EXERCISE OBJECTIVE: Here are the records. Write out exactly the lines between the one holding "decode 0x2002#16 = .error" and the one holding "decode 0xE100#16 = .error", inclusive.

[Start of section]

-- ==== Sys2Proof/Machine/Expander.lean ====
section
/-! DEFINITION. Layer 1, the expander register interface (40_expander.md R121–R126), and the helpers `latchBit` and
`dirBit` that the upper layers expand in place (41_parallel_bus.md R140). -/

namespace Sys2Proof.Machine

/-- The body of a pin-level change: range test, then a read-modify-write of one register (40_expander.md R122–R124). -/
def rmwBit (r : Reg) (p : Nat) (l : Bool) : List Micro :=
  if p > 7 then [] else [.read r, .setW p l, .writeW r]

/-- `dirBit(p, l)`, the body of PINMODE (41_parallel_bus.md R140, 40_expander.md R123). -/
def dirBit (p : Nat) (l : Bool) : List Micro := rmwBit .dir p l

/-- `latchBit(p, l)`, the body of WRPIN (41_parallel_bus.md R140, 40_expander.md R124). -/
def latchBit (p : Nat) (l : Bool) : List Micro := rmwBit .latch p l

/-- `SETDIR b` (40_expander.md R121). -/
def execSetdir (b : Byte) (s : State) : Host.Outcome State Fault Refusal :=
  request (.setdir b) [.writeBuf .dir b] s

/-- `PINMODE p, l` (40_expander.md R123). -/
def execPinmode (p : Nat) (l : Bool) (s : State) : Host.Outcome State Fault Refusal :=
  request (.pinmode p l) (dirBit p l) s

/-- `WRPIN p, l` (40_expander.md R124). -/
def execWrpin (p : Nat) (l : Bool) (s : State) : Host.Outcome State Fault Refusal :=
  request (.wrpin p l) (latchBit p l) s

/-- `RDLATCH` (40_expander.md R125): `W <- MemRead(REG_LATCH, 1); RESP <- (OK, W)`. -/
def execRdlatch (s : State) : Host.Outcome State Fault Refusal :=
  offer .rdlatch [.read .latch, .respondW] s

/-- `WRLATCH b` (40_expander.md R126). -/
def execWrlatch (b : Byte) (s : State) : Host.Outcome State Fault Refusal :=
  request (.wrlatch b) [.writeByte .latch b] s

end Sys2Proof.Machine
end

[End of section]
[Start of section]

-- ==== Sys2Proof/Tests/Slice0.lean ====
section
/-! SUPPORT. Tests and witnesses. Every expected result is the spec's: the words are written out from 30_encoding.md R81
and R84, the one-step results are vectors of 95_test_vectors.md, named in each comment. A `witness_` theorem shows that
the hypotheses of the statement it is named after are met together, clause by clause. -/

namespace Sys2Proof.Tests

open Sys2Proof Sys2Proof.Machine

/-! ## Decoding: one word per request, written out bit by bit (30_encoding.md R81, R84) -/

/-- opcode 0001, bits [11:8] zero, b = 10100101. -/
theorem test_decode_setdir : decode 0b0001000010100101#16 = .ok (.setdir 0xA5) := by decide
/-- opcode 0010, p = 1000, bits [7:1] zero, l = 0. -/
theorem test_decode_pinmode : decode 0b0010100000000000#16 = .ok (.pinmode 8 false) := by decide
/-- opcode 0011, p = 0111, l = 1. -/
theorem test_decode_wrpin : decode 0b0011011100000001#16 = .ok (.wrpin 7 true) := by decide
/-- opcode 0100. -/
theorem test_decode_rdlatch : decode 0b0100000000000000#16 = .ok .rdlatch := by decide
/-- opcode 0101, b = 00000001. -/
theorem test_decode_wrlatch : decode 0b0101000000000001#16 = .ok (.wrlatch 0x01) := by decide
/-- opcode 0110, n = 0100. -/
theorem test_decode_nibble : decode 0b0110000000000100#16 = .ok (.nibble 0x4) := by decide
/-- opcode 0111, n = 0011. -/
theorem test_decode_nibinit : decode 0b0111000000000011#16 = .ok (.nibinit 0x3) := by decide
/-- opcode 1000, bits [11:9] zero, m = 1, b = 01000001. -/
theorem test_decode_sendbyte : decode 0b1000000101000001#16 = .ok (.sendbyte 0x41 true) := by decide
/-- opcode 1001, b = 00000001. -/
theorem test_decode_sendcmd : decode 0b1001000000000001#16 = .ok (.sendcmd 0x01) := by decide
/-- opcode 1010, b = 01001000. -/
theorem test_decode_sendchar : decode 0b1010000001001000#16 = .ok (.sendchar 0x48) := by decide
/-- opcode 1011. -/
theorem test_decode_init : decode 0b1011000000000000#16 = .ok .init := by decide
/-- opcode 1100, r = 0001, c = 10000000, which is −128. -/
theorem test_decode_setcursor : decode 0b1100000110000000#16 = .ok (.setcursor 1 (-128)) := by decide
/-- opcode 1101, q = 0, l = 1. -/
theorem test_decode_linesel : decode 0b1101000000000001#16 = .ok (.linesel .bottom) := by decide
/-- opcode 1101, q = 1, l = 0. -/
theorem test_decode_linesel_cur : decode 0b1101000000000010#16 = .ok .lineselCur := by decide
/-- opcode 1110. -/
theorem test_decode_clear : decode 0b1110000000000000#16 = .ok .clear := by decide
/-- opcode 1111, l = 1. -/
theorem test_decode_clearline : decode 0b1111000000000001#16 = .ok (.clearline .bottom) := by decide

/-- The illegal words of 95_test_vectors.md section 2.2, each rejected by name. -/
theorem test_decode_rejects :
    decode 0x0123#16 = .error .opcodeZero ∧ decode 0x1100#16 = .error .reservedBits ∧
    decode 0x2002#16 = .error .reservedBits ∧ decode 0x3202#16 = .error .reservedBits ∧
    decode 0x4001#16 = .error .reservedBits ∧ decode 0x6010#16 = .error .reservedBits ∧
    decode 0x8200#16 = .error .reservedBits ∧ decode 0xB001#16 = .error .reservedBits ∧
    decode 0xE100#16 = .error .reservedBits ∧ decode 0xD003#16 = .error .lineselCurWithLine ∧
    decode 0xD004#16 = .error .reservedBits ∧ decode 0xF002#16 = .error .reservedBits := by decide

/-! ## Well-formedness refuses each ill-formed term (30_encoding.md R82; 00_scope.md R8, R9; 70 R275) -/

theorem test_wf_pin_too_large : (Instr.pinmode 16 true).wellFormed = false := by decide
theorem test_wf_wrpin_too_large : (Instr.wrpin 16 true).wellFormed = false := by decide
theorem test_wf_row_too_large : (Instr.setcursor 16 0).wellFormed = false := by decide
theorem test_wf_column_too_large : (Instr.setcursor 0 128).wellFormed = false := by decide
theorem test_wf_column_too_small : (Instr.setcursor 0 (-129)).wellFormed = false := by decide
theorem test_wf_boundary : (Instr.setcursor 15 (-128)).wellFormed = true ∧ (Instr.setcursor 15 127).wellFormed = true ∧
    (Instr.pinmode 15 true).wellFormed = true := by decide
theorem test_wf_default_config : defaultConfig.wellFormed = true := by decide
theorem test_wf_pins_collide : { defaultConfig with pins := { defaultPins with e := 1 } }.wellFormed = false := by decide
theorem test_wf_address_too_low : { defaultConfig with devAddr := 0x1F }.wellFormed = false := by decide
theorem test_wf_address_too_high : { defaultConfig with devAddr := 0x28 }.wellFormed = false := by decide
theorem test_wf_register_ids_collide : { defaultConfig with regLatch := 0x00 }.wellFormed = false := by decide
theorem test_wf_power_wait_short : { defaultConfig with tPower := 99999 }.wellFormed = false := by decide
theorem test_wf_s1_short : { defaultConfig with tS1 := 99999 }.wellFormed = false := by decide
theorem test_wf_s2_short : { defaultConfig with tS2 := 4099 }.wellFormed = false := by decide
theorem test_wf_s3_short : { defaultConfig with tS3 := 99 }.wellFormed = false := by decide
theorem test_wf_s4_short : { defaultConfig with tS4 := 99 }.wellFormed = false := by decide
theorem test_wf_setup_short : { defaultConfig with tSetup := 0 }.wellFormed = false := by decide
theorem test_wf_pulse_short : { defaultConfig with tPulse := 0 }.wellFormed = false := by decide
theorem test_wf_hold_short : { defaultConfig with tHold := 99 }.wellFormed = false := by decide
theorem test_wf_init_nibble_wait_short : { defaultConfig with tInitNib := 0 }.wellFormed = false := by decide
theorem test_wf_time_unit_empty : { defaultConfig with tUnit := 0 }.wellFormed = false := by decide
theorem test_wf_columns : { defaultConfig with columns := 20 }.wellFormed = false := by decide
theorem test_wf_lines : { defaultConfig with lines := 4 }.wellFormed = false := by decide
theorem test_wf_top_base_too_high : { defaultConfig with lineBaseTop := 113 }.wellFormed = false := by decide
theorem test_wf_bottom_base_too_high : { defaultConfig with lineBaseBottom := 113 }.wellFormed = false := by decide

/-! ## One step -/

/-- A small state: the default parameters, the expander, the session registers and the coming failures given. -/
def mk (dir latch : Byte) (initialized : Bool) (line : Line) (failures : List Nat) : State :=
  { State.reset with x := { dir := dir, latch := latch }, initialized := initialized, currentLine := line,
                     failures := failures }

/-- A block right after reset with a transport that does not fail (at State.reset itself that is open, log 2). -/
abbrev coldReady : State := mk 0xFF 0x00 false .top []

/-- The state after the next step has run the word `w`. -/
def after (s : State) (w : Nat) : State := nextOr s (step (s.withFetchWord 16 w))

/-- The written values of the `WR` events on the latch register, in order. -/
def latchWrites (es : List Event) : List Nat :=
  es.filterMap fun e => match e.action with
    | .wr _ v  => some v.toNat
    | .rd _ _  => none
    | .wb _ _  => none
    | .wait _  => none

[End of section]

RESPONSE BOX:
    decode 0x2002#16 = .error .reservedBits ∧ decode 0x3202#16 = .error .reservedBits ∧
    decode 0x4001#16 = .error .reservedBits ∧ decode 0x6010#16 = .error .reservedBits ∧
    decode 0x8200#16 = .error .reservedBits ∧ decode 0xB001#16 = .error .reservedBits ∧
    decode 0xE100#16 = .error .reservedBits ∧ decode 0xD003#16 = .error .lineselCurWithLine ∧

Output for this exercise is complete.